The nasal avian schistosome Trichobilharzia regenti spends part of its intravertebrate period of life within the central nervous system. Migration of the parasites can be accompanied by neuromotor disorders or paralysis in natural definitive hosts (ducks) and even in laboratory mammals. Cercariae are also able to penetrate human skin and induce cercarial dermatitis. While the cellular and antibody responses against cercariae and migrating schistosomula have been investigated in mice, little is known about immune reactions in birds. This study first describes the dynamics of antibody response in infected ducks and identifies frequently recognized antigens that may serve as diagnostic markers of infection by T. regenti.
Groups of 35 domestic ducks and 10 mallards were exposed to different doses of T. regenti cercariae. Sera were collected at predefined time intervals and tested by ELISA for the presence of specific anti-cercarial IgY and IgM. Antigens recognized by the antibodies were identified on Western blots of cercariae and schistosomula. The applicability in immunodiagnostics was statistically evaluated by expression of specificity and sensitivity values for individual antigens.
In ELISA, the levels of anti-cercarial IgM peaked on day 15 pi. Increased production of IgY associated with the later phases of infection was observed in most individuals around 20 dpi and culminated 30 dpi. The time course of antibody response did not differ among experimental groups, variations were only observed in the levels of specific IgY which depended rather on the age of ducks at the time of infection than on the infectious dose. On Western blots, 40 cercarial and 7 schistosomular antigens were recognized by IgY from infected ducks. Among them, 4 cercarial antigens of 50, 47, 32 and 19 kDa provided the most sensitive and specific reactions.

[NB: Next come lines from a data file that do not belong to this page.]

-- ==== Sys2Proof/Laws/Items.lean ====
section
/-! SUPPORT. What the item check finds, by the rules of R12 as `ItemsPass` and `ItemFails` state them. -/

namespace Sys2Proof.Machine

open Sys2Proof

variable {row : Nat → List Item → Option ItemSpec}

/-- The items at the front of a body that pass are all read, and the check goes on with what stands behind them. -/
theorem checkItems_front {front : List Byte} {seen : List Item} (h : ItemsPass row front seen) :
    ∀ (n : Nat) (rest : List Byte), (front ++ rest).length ≤ n →
      ∃ m, rest.length ≤ m ∧ checkItems row n (front ++ rest) [] = checkItems row m rest seen := by
  induction h with
  | none => intro n rest hn; exact ⟨n, hn, rfl⟩
  | next front seen id len value spec before known whole length range count apart ih =>
    intro n rest hn
    rw [List.append_assoc] at hn ⊢
    obtain ⟨m, hm, e⟩ := ih n _ hn
    rw [e]
    cases m with
    | zero => simp at hm
    | succ m =>
      refine ⟨m, by simp at hm ⊢; omega, ?_⟩
      have hv : (value ++ rest).take spec.len = value := by rw [← length, whole]; simp
      have hd : (value ++ rest).drop spec.len = rest := by rw [← length, whole]; simp
      have h1 : ¬(len.toNat ≠ spec.len ∨ (value ++ rest).length < len.toNat) := by simp; omega
      have h3 : ¬(spec.most ≤ countOf seen id.toNat) := by omega
      have h4 : (spec.distinct && (valuesOf seen id.toNat).any fun w =>
          w % 256 == itemValue spec.signed value % 256) = false := by
        cases hdist : spec.distinct with
        | false => rfl
        | true => simp; exact apart hdist
      simp only [List.cons_append, checkItems, known, hv, hd]
      rw [if_neg h1]
      simp [range, h3, h4]

/-- The check of a body whose next item fails names that item. -/
theorem checkItems_next_fails {seen : List Item} {id : Byte} {rest : List Byte} (h : ItemFails row seen id.toNat rest)
    (m : Nat) : checkItems row m (id :: rest) seen = .bad id.toNat := by
  cases m with
  | zero => rfl
  | succ m =>
    unfold checkItems
    cases h with
    | unknown _ h => simp [h]
    | noLength => cases hr : row id.toNat seen <;> simp [hr]
    | cutOff len rest h =>
      cases hr : row id.toNat seen with
      | none => simp [hr]
      | some spec => simp [hr, h]
    | length spec len rest known h => simp [known, h]
    | range spec len value rest known whole h =>
      simp only [known]
      by_cases hl : len.toNat = spec.len
      · have hv : (value ++ rest).take spec.len = value := by rw [← hl, whole]; simp
        simp [hl, hv, h]
      · simp [hl]
    | count spec rest known h =>
      simp only [known]
      split
      · rfl
      · split
        · rfl
        · simp
    | key spec len value rest w known whole distinct twice h =>
      simp only [known]
      by_cases hl : len.toNat = spec.len
      · have hv : (value ++ rest).take spec.len = value := by rw [← hl, whole]; simp
        have : (valuesOf seen id.toNat).any (fun w => w % 256 == itemValue spec.signed value % 256) = true := by
          rw [List.any_eq_true]; exact ⟨w, twice, by simpa using h⟩
        simp [hl, hv, distinct, this]
      · simp [hl]

/-- The first item that fails is named (R12). -/
theorem checkItems_fails {front : List Byte} {seen : List Item} {id : Byte} {rest : List Byte}
    (h : ItemsPass row front seen) (g : ItemFails row seen id.toNat rest) :
    checkItems row (front ++ id :: rest).length (front ++ id :: rest) [] = .bad id.toNat := by
  obtain ⟨m, -, e⟩ := checkItems_front h _ (id :: rest) (Nat.le_refl _)
  rw [e, checkItems_next_fails g]

/-- A body whose items all pass is read whole (R12). -/
theorem checkItems_passes {body : List Byte} {items : List Item} (h : ItemsPass row body items) :
    checkItems row body.length body [] = .ok items := by
  obtain ⟨m, -, e⟩ := checkItems_front h body.length [] (by simp)
  rw [List.append_nil] at e; rw [e]; cases m <;> rfl

/-! ### The relations of a profile -/

/-- A check that relates two items finds an offence exactly when both stand and their values fail; it is the later. -/
theorem relate_eq_some {items : List Item} {a b id : Nat} {bad : Int → Int → Bool} :
    relate items a b bad = some id ↔
      ∃ x y, valueOf items a = some x ∧ valueOf items b = some y ∧ bad x y = true ∧ laterOf items a b = id := by
  unfold relate
  cases valueOf items a <;> cases valueOf items b <;> simp

/-- The first offence of a list of checks is one of them. -/
theorem firstOf_mem {id : Nat} : ∀ {checks : List (Option Nat)}, firstOf checks = some id → some id ∈ checks
  | some _ :: _, h => by cases h; exact .head _
  | none :: _, h => .tail _ (firstOf_mem h)

/-- A list of checks without a first offence has none at all. -/
theorem firstOf_none {checks : List (Option Nat)} (h : firstOf checks = none) : ∀ e ∈ checks, e = none := by
  induction checks with
  | nil => exact fun _ he => nomatch he
  | cons check rest ih =>
    cases check with
    | some _ => cases h
    | none => simpa using ih h

/-- The relations of a profile are the listed ones, in their order. -/
theorem profileRelations_eq (p : ProfileKind) (items : List Item) :
    profileRelations p items = firstOf ((profilePairs p).map fun pair => relate items pair.1 pair.2.1 pair.2.2) := by
  cases p <;> rfl

/-- The id that the relations of a profile name is one that a failing relation names. -/
theorem profileRelations_fails {p : ProfileKind} {items : List Item} {id : Nat}
    (h : profileRelations p items = some id) : PairFails p items id := by
  rw [profileRelations_eq] at h
  obtain ⟨⟨a, b, bad⟩, listed, found⟩ := List.mem_map.mp (firstOf_mem h)
  obtain ⟨x, y, first, second, fails, rfl⟩ := relate_eq_some.mp found
  exact .pair a b bad x y listed first second fails

/-- Where the relations of a profile name no item, none of them fails. -/
theorem profileRelations_pass {p : ProfileKind} {items : List Item} (h : profileRelations p items = none) (id : Nat) :
    ¬PairFails p items id := by
  rintro ⟨a, b, bad, x, y, listed, first, second, fails⟩
  rw [profileRelations_eq] at h
  have found := relate_eq_some.mpr ⟨x, y, first, second, fails, rfl⟩
  rw [firstOf_none h _ (List.mem_map.mpr ⟨_, listed, rfl⟩)] at found
  cases found

end Sys2Proof.Machine
end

Antigens of cercariae and schistosomula elicited distinct antibody response in ducks, which correlated positively with the age of animals at the time of infection. Several antigens originating in cercariae and fewer in schistosomula were recognized by IgY with diverse sensitivity and specificity; only a few seemed to be common to both stages. Four of them were considered as the most promising candidates for immunodiagnostics.